Reporter: Paul Genty
Date published: 11 May 2010


When Harry Met Sally, Opera House, Manchester

IT must have seemed a very good idea. Take Nora Ephron’s famous and much-loved Billy Crystal and Meg Ryan film and turn it, restaurant scene and all, into a stage play.

The problem is that where the movie had many scenes set in different locations, good character development and a more realistic passage of time, the stage play does not.

Both actors are clearly in their youthful 20s, so to see them play 40-year-olds without changing at all — even their style of clothes — is a little disconcerting.

What adapter Marcy Kahan leaves us from the film instead is a collection of linear episodes in the two-decade friendship of Harry (”Corrie’s” former Jamie Baldwin, Rupert Hill) and Sally (ex-”Hollyoaks” actress Sarah Jayne Dunn).

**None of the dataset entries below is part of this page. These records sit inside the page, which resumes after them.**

-- ==== Sys2Proof/Laws/PerInstr.lean ====
section
/-!
SUPPORT. Statements about every command as syntax: its word, read back from its opcode-table row.
-/
namespace Sys2Proof.Laws.TableWord

/-- The command's word (R132) is well-formed, and reading it as its table row gives the command back. -/
def Statement (i : Instr) : Prop := i.wellFormed = true ∧ decodeTableWord 32 (encode i).toNat = some i

theorem nop : Statement .nop := ⟨rfl, by decide⟩
theorem crcInit : Statement .crcInit := ⟨rfl, by decide⟩
theorem crcUpdate : Statement .crcUpdate := ⟨rfl, by decide⟩
theorem crcFinal : Statement .crcFinal := ⟨rfl, by decide⟩
theorem crcBlock : Statement .crcBlock := ⟨rfl, by decide⟩
theorem crcChunk : Statement .crcChunk := ⟨rfl, by decide⟩
theorem typeFromText : Statement .typeFromText := ⟨rfl, by decide⟩
theorem chunkEmit : Statement .chunkEmit := ⟨rfl, by decide⟩
theorem chunkParse : Statement .chunkParse := ⟨rfl, by decide⟩
theorem sigEmit : Statement .sigEmit := ⟨rfl, by decide⟩
theorem streamParse : Statement .streamParse := ⟨rfl, by decide⟩
theorem findType : Statement .findType := ⟨rfl, by decide⟩

end Sys2Proof.Laws.TableWord
end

And yes, one of those scenes is the landmark restaurant scene: for one thing it’s about the only part of the film everyone remembers, so to leave it out would have been ridiculous.

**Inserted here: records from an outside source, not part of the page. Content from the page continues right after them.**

theorem streamWalk_unreadable (hparse : parseChunk s off (stop - off) = .err e none) :
    streamWalk stop room k off s = streamFail e k off s := by
  obtain ⟨room, rfl⟩ := Nat.exists_eq_add_one.mpr hroom
  rw [streamWalk, if_pos h, hparse]

theorem streamWalk_bad {i : ChunkInfo} (hparse : parseChunk s off (stop - off) = .err e (some i)) :
    streamWalk stop room k off s = streamFail e k off (writeChunkRegs off i s) := by
  obtain ⟨room, rfl⟩ := Nat.exists_eq_add_one.mpr hroom
  rw [streamWalk, if_pos h, hparse]

end

/-! ### The obligations: the checks, success and failure -/

/-- Settles O53: the two checks come before the walk, and only the second writes. -/
theorem streamParseChecksTheSignature : Obligations.StreamParseChecksTheSignature := by
  refine fun s => ⟨fun hout => ?range, fun hfits hsig => ?sig⟩
  case range => exact failsWith_of_raise (e := .range) (execStreamParse_range hout)
  case sig =>
    have frame := withFailure_frame s 0 (s.num .src)
    refine ⟨_, (execStreamParse_noSig hfits hsig).trans (streamFail_eq ..), frame.finish_endedWith .sigMismatch, ?_, ?_,
      ?_, frame.finish_onlyRegs rfl rfl _⟩
    · rw [finish_reg, withFailure_chunkCount]
    · rw [finish_reg, withFailure_failIndex]; rfl
    · rw [finish_reg, withFailure_failOff, toWord_num]

theorem chunk_end_le_bufSize {s : State} {n k : Nat} (h : WalkReaches s n) (hk : k < n) :
    cursor s.buf (firstChunk s) k + 12 + lenAt s.buf (cursor s.buf (firstChunk s) k) ≤ s.bufSize :=
  Nat.le_trans (h.good k hk).1.1 h.fits

theorem walked_bufSize (s : State) (n : Nat) : (s.walked n).bufSize = s.bufSize :=
  congrArg (·.bufSize.toNat) (walked_frame s n).params

/-- The chunk recorded last shows in any state that keeps the five registers of the walk (R233). -/
theorem chunkRegs_of_walked {s t : State} {k : Nat} (h : WalkReaches s (k + 1))
    (hregs : ∀ r, r ∈ chunkRegList → t.reg r = (s.walked (k + 1)).reg r) :
    ChunkRegs s.buf (cursor s.buf (firstChunk s) k) t :=
  chunkRegs_of_writeChunkRegs (s := s.walked k)
    (by rw [walked_bufSize]; exact chunk_end_le_bufSize h (Nat.lt_succ_self k))
    fun r hr => (hregs r hr).trans (walked_succ_reg s k r)

/-- Settles O52: at the end of the stream the walk has recorded its chunks, and NEXT_OFF is where the last one ended. -/
theorem streamParseDescribesEveryChunk : Obligations.StreamParseDescribesEveryChunk := by
  refine ⟨by decide, fun s n hwf hreach hend => ?_⟩
  have hexec : execStreamParse s = streamDone n (streamEnd s) (s.walked n) := by
    rw [execStreamParse_reaches hreach, streamWalk_atEnd (by omega)]
  have done := withParsed_frame (s.walked n) n (streamEnd s)
  have frame := (walked_frame s n).trans (done.mono (by decide))
  have hdescs := walked_descsWritten hwf hreach.room
  have hnext : (toWord (streamEnd s)).toNat = streamEnd s := toWord_toNat_of_le_bufSize hreach.fits
  refine ⟨_, hexec.trans (streamDone_eq ..), frame.finish_endedOk, ?next, ?count, ?index, ?off,
    descsWritten_of_desc_eq hdescs ?descs, fun k hk => ?last, fun hn r hr => ?empty, frame.finish_sameRegsBut none,
    sameBuf_of_buf_eq ?buf, frame.finish_sameRest none⟩
  case descs => rw [finish_desc, withParsed_desc]
  case next => rw [finish_reg, withParsed_nextOff, hnext, streamEnd]
  case count =>
    rw [State.num, finish_reg, withParsed_chunkCount,
      toWord_toNat (Nat.lt_of_le_of_lt hreach.room s.params.descCap.isLt)]
  case index => rw [finish_reg, withParsed_failIndex]
  case off => rw [finish_reg, withParsed_failOff]
  case last =>
    subst hk
    refine chunkRegs_of_walked hreach fun r hr => ?_
    rw [finish_reg]
    by_cases hnextOff : r = .nextOff
    · rw [hnextOff, withParsed_nextOff, ← hend, walked_succ_reg, writeChunkRegs_nextOff, chunkAt_len, cursor]
    · have apart : ∀ q ∈ chunkRegList, q ≠ .nextOff → q ∉ [.chunkCount, .failIndex, .failOff, .nextOff] := by decide
      exact done.regs r (apart r hr hnextOff)
  case empty =>
    subst hn
    have apart : ∀ q ∈ chunkValueRegs, q ∉ [.chunkCount, .failIndex, .failOff, .nextOff] := by decide
    rw [finish_reg, done.regs r (apart r hr)]
    rfl
  case buf => rw [finish_buf, withParsed_buf, walked_buf]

As it is, it comes (if you will pardon the expression) and goes amusingly but rather quickly, the audience (mainly of groups of women) mouthing along with the pay-off line.

Add to this some plain, rather flimsy sets, fussily-dressed and thus demanding several prop changes between scenes, and some curious decisions by director Michael Gyngell — notably to leave the stage empty at the end of the final scene — and it might seem like this touring production doesn’t have very much going for it.

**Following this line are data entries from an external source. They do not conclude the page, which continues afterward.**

-- ==== Sys2Proof/Safety.lean ====
section
/-! DEFINITION. What the statements about the part are made in: the conditions a state keeps at every step, and the ways a command
leaves the ports. -/

namespace Sys2Proof.Machine

/-! ## What a command leaves on the ports -/

/-- The ports after a command that was answered: the reply stands in the slot of its port and the other slots stand (R183); the
flags of all ports are those before with the raised ones set (R188); masks and roles stand. -/
structure Replied (q : PortIx) (tag : Byte) (r : Result) (body : List Byte) (raised : BitVec 11) (s t : State) : Prop where
  slot : t.ports[q].slot = { tag := tag, result := r, body := body }
  others : ∀ j : PortIx, j ≠ q → t.ports[j].slot = s.ports[j].slot
  flags : ∀ j : PortIx, t.ports[j].flags = s.ports[j].flags ||| raised
  mask : ∀ j : PortIx, t.ports[j].mask = s.ports[j].mask
  role : ∀ j : PortIx, t.ports[j].role = s.ports[j].role

/-- The ports after an arrival without a reply. -/
structure Raised (raised : BitVec 11) (s t : State) : Prop where
  slot : ∀ j : PortIx, t.ports[j].slot = s.ports[j].slot
  flags : ∀ j : PortIx, t.ports[j].flags = s.ports[j].flags ||| raised
  mask : ∀ j : PortIx, t.ports[j].mask = s.ports[j].mask
  role : ∀ j : PortIx, t.ports[j].role = s.ports[j].role

/-- The flag of an event where a condition holds, no flag otherwise. -/
def flagIf (b : Bool) (e : Event) : BitVec 11 := if b then e.flagOf else 0

/-- A state command's payload: party index, expected state, programme byte (R14, R198). -/
def statePayload (p : PartyIx) (e : PState) (k : Byte) : List Byte := bytes16 p.val ++ [e.code, k]

/-- A state command's reply: party index, state, programme, change count (R18, R198). -/
def stateReply (p : PartyIx) (st : PState) (k : Programme) (n : Byte) : List Byte := bytes16 p.val ++ [st.code, programmeCode k, n]

/-- Every item of a vector but one is as it was. -/
def SameBut {α : Type} {n : Nat} (i : Fin n) (v w : Vector α n) : Prop := ∀ j : Fin n, j ≠ i → w[j] = v[j]

/-- A command or cause that concerns one party has changed nothing but that party's record, its fold-back context, the counts of
its line and the ports; the sample histories stand. -/
structure OnlyParty (p : PartyIx) (s t : State) : Prop where
  rest : t = { s with parties := t.parties, foldBacks := t.foldBacks, lines := t.lines, ports := t.ports, handed := t.handed }
  parties : SameBut p s.parties t.parties
  foldBacks : SameBut p s.foldBacks t.foldBacks
  lines : ∀ n : LineIx, n.val ≠ p.val → t.lines[n] = s.lines[n]
  samples : ∀ n : LineIx, t.lines[n].ring = s.lines[n].ring ∧ t.lines[n].loop = s.lines[n].loop

/-- The programme of a party after a SET PARTY that selects one: as sent for a phone in IDLE, SCREEN or HOLD and for a codec in
OFFLINE or STANDBY, the current one otherwise (R29). -/
def programmeKept (p : PartyIx) (r : PartyRec) (sent : Programme) : Programme :=
  if (p.val < 16 ∧ r.state ∈ [PState.idle, .screen, .hold]) ∨ (16 ≤ p.val ∧ r.state ∈ [PState.offline, .standby]) then sent
  else r.programme

/-- A feed keeps a party out: a bus-derived feed whose subtraction set holds it, or silence (R60, R64). -/
def Feed.hides (q : PartyIx) : Feed → Prop
  | .silence => True
  | .bus _ minus _ => minus[q] = true
  | .air _ => False

/-! ## Parties and fold-back (R1, R4, R5, R51, R96, R129) -/

/-- The states a party of a kind may be in (R5). -/
def PState.legalFor : Kind → PState → Bool
  | .phone, .idle | .phone, .ringing | .phone, .screen | .phone, .hold | .phone, .ready | .phone, .priv | .phone, .air
  | .phone, .clearing => true
  | .codec, .offline | .codec, .standby | .codec, .priv | .codec, .air => true
  | _, _ => false

/-- A gain code as stored: 0 to 192, or 255 for OFF (R51). -/
def gainOk (v : Byte) : Prop := v.toNat ≤ 192 ∨ v = 255

/-- Every record is in a state of its kind, its gains are stored codes, and its mark stands only in HOLD or READY while the
delay of its programme is not in BYPASS (R5, R51, R129). -/
structure PartiesOk (s : State) : Prop where
  legal : ∀ p : PartyIx, s.parties[p].state.legalFor (kindOf p) = true
  gains : ∀ p : PartyIx, gainOk s.parties[p].sourceGain ∧ gainOk s.parties[p].returnGain
  mark : ∀ p : PartyIx, s.parties[p].echoMark.isSome = true →
    s.parties[p].state.waiting = true ∧ s.delays[s.parties[p].programme].state ≠ .bypass

/-- Every request list holds no key twice, the key in service is one of the list, a party that is not connected has an empty
list, and one whose fold-back is off has no service (R96, R97, R101, R103). -/
structure FoldBacksOk (s : State) : Prop where
  once : ∀ p : PartyIx, s.foldBacks[p].list.Nodup
  served : ∀ (p : PartyIx) (k : KeyIx), s.foldBacks[p].inService = some k → k ∈ s.foldBacks[p].list
  connected : ∀ p : PartyIx, s.parties[p].state.connected = false → s.foldBacks[p].list = []
  enabled : ∀ p : PartyIx, s.foldBacks[p].inService.isSome = true → s.parties[p].foldBack = true

/-- The key that selection finds in a list: the lowest priority number, the earliest among equals (R97). -/
def Selected (pri : KeyIx → Nat) (l : List KeyIx) (k : KeyIx) : Prop :=
  ∃ before after, l = before ++ k :: after ∧ (∀ j ∈ before, pri k < pri j) ∧ ∀ j ∈ after, pri k ≤ pri j

/-- The law of R97 at one context: no listed key has a strictly higher priority than the key in service. -/
def ServesHighest (pri : KeyIx → Nat) (f : FoldBack) : Prop := ∀ k, f.inService = some k → ∀ j ∈ f.list, pri k ≤ pri j

/-- The law of R97 at every party, against the priorities as stored. -/
def ServicesOk (s : State) : Prop := ∀ p : PartyIx, ServesHighest (priorityOf s) s.foldBacks[p]

/-- Every key is active exactly while a latch is set or its trigger output is 1, a key without a trigger cell holds the output 0,
and its codes are stored gain codes (R51, R93, R106). -/
structure KeysOk (s : State) : Prop where
  active : ∀ k : KeyIx, s.keys[k].active = (s.keys[k].latches[0] || s.keys[k].latches[1] || s.keys[k].latches[2] || s.keys[k].triggerOut)
  trigger : ∀ k : KeyIx, s.keys[k].trigger = none → s.keys[k].triggerOut = false
  gains : ∀ k : KeyIx, gainOk s.keys[k].duck ∧ gainOk s.keys[k].talk

/-! ## Air delays and the delay memory (R112 to R125) -/

/-- A delay under a memory size mode: the values of R114 are in range, its length is within L_max and 0 in BYPASS (R116), and
its dump counts fit its state (R117, R122 to R125). -/
structure DelayOk (m : MemSize) (d : Delay) : Prop where
  length : d.length ≤ m.lMax
  bypass : d.state = .bypass → d.length = 0 ∧ d.dumps = 0
  target : d.target ≤ m.lMax ∧ 32 ∣ d.target
  inUse : d.state = .building → d.targetInUse ≤ m.lMax
  segment : d.segment ≤ 65534
  codes : d.qEnter < d.qLeave ∧ d.qLeave ≤ 15
  peak : d.peak ≤ 8388607
  dumps : d.dumps ≤ 255
  out : d.state = .dumpOut → 1 ≤ d.dumps
  back : d.state = .dumpIn → d.dumps = 0
  waits : d.dumpPending = true → d.state = .dumpIn ∧ 32 ≤ d.length
  trigger : d.trigger = none → d.triggerOut = false

/-- Both delays fit the memory size mode. -/
def DelaysOk (s : State) : Prop := ∀ k : Programme, DelayOk s.memSize s.delays[k]

/-- The SRAM has its canonical form, within the 2^22 words of the port (R112, R197), and a writer is recorded for each of its
listed words and no other. -/
def MemoryOk (s : State) : Prop :=
  Memory.wf s.sram ∧ (∀ e ∈ s.sram, e.1 < 4194304) ∧ s.writers.map Prod.fst = s.sram.map Prod.fst

/-- The running frame has another memory size mode than the one stored only while both delays are in BYPASS (R113). -/
def ModeOk (s : State) : Prop := s.memInUse = s.memSize ∨ ∀ k : Programme, s.delays[k].state = .bypass

/-- Every sample that a delay still has to read was written since RESET, by that delay itself, so that a word not written, or
written by the other delay, is never read (R112). -/
def HeldOk (s : State) : Prop :=
  ∀ (k : Programme) (n : Nat), n < s.delays[k].length →
    (sramRead s.sram (wordAddr s.memInUse k (s.delays[k].rd + BitVec.ofNat 32 n))).isSome = true ∧
      sramRead s.writers (wordAddr s.memInUse k (s.delays[k].rd + BitVec.ofNat 32 n)) = some k

/-! ## Tone players (R136 to R149) -/

/-- A step's length is 1 to 63 ticks (R136). -/
def Step.ok (x : Step) : Prop := 1 ≤ x.length ∧ x.length ≤ 63

/-- A player's settings are in range, an IDLE player has no play left, and a pending step has no remaining periods (R140,
R142). -/
structure PlayerOk (x : Player) : Prop where
  tick : 1 ≤ x.tick ∧ x.tick ≤ 255
  latched : 1 ≤ x.latchedTick ∧ x.latchedTick ≤ 255
  current : x.current.ok
  remaining : x.remaining ≤ 16065
  idle : x.state = .idle → x.remaining = 0 ∧ x.stepPending = false ∧ x.abort = .clear
  waiting : x.stepPending = true → x.remaining = 0
  trigger : x.trigger = none → x.triggerOut = false

/-- The tone memory, the players and the routes are in range (R136, R137, R140, R148). -/
structure TonesOk (s : State) : Prop where
  steps : ∀ a : Fin 256, s.steps[a].ok
  pitches : ∀ i : Fin 32, 1 ≤ s.pitches[i] ∧ s.pitches[i] ≤ 16384
  players : ∀ j : PlayerIx, PlayerOk s.players[j]
  routes : ∀ r : Fin 6, gainOk s.routes[r].gain

/-! ## Metering (R153, R158, R160) -/

/-- A supervisor's settings and exit level are in range, and its run counter lies within 0 to K, at K in ALARM (R160). -/
structure SupOk (x : Sup) : Prop where
  threshold : match x.mode with
    | .silence => x.threshold + x.hyst ≤ 15
    | .overload => x.hyst ≤ x.threshold ∧ x.threshold ≤ 15
  hyst : 1 ≤ x.hyst ∧ x.hyst ≤ 3
  count : 1 ≤ x.count ∧ x.count ≤ 15
  run : x.run ≤ x.count
  alarm : x.alarm = true → x.run = x.count

/-- The meter settings, phases and codes are in range, the points that get no reports have clear clip flags, and the supervisors
are in range (R153, R158, R160). -/
structure MetersOk (s : State) : Prop where
  window : 6 ≤ s.meter.window ∧ s.meter.window ≤ 12
  inUse : 6 ≤ s.meter.windowInUse ∧ s.meter.windowInUse ≤ 12
  repeats : 2 ≤ s.meter.repeats ∧ s.meter.repeats ≤ 255
  left : s.meter.periodsLeft ≤ 32512
  stopped : s.meter.phase = .stopped ↔ s.meter.periodsLeft = 0
  codes : ∀ n : PointIx, s.points[n].code ≤ 15
  clips : ∀ n : PointIx, n.val < 24 ∨ (48 ≤ n.val ∧ n.val < 64) ∨ 69 ≤ n.val → s.points[n].clip = false
  sups : ∀ n : SupIx, SupOk s.sups[n]

/-! ## Lines, links, pins, clock and ports (R35, R166, R175, R183, R194) -/

/-- Every history holds at most three samples and every count of LS is within its range (R35, R36). -/
structure LinesOk (s : State) : Prop where
  samples : ∀ n : LineIx, s.lines[n].ring.length ≤ 3 ∧ s.lines[n].loop.length ≤ 3
  links : ∀ n : LinkIx, s.links[n].link.length ≤ 3 ∧ s.links[n].valid.length ≤ 3
  counts : ∀ n : LineIx, s.lines[n].ringCount ≤ 9000 ∧ s.lines[n].answerCount ≤ 3000 ∧ s.lines[n].dropCount ≤ 900 ∧
    s.lines[n].clearingCount ≤ 750

/-- Every GPI history holds at most three samples, a GPO pin at a constant has that constant as its active value, and a cell
that is off with no restart pending stands at 0 (R166, R173, R175). -/
structure LogicOk (s : State) : Prop where
  samples : ∀ n : PinIx, s.gpis[n].length ≤ 3
  constant : ∀ (g : PinIx) (b : Bool), s.gpos[g].selection = .const b → s.gpos[g].active = b
  off : ∀ c : CellIx, s.cells[c].enable = false → s.cells[c].restart = false →
    s.cells[c].held = false ∧ s.cells[c].filtered = false ∧ s.cells[c].previous = false ∧ s.cells[c].output = false

/-- The settle count runs only in RELOCK and is at most 4096, the exponent is 8 to 12, and each fade-in belongs to its lock
state (R194, R195, R196). -/
structure ClockOk (c : Clock) : Prop where
  exponent : 8 ≤ c.exponent ∧ c.exponent ≤ 12
  settle : c.settle ≤ 4096
  relock : c.lock = .relock ↔ c.settle ≠ 0
  owed : c.fadeInOwed = true → c.lock = .freeRun
  first : c.firstLocked = true → c.lock = .locked

/-- Every reply slot holds at most 124 bytes (R183). -/
def SlotsOk (s : State) : Prop := ∀ q : PortIx, s.ports[q].slot.body.length ≤ 124

/-! ## The mix engine (R51, R54, R60, R81) -/

/-- A coefficient across a period stays within that of code 0 (R51). -/
def Ramp.ok (r : Ramp) : Prop := r.old ≤ 32690 ∧ r.new ≤ 32690

/-- A feed that a party may be given: a bus-derived one has the party in its own subtraction set (R60, R82). -/
def Feed.without (p : PartyIx) : Feed → Prop
  | .silence | .air _ => True
  | .bus _ minus _ => minus[p] = true

/-- The stored send gains are gain codes, every coefficient is within range, those of talkback among them, every bus-derived
feed of a party leaves the party out, and a party has a term on at most one bus at the end of a period (R51, R54, R60, R81). -/
structure MixOk (s : State) : Prop where
  gains : ∀ (n : StudioIx) (b : BusIx), gainOk s.mix.sends[n][b].gain
  sends : ∀ (n : StudioIx) (b : BusIx), s.mix.sendCoef[n][b].ok
  sources : ∀ (p : PartyIx) (b : BusIx), s.partyMix[p].source[b].ok
  returns : ∀ p : PartyIx, s.partyMix[p].ret.ok ∧ s.partyMix[p].tone.ok ∧ s.partyMix[p].duck.ok
  talks : ∀ p : PartyIx, (∀ u, s.partyMix[p].keyUse = some u → u.talk.ok) ∧ ∀ u, s.partyMix[p].leaving = some u → u.talk.ok
  feeds : ∀ p : PartyIx, s.partyMix[p].feedOld.without p ∧ s.partyMix[p].feedNew.without p
  oneBus : ∀ (p : PartyIx) (a b : BusIx), s.partyMix[p].source[a].new ≠ 0 → s.partyMix[p].source[b].new ≠ 0 → a = b

end Sys2Proof.Machine
end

In fact it has rather a lot going for it, most notably some cracking comedy lines which, if not delivered with Billy Crystal’s extraordinary wit, timing and personality, are at least given a strong line by Hill, who manages to make us laugh quite a bit, most of the time.

Sarah Jayne Dunn doesn’t have quite such an easy ride, her character remaining a rather nondescript, girlie individual, not helped by the actress’s glamorously long blonde hair and good looks.

Meg Ryan, you may recall, was chosen for the role because at the time she was the sweetheart of the movies, cute but not overtly glamorous. You would defy Hill’s character — portrayed as a serial womaniser — to keep his hands to himself for more than five minutes with this Sally.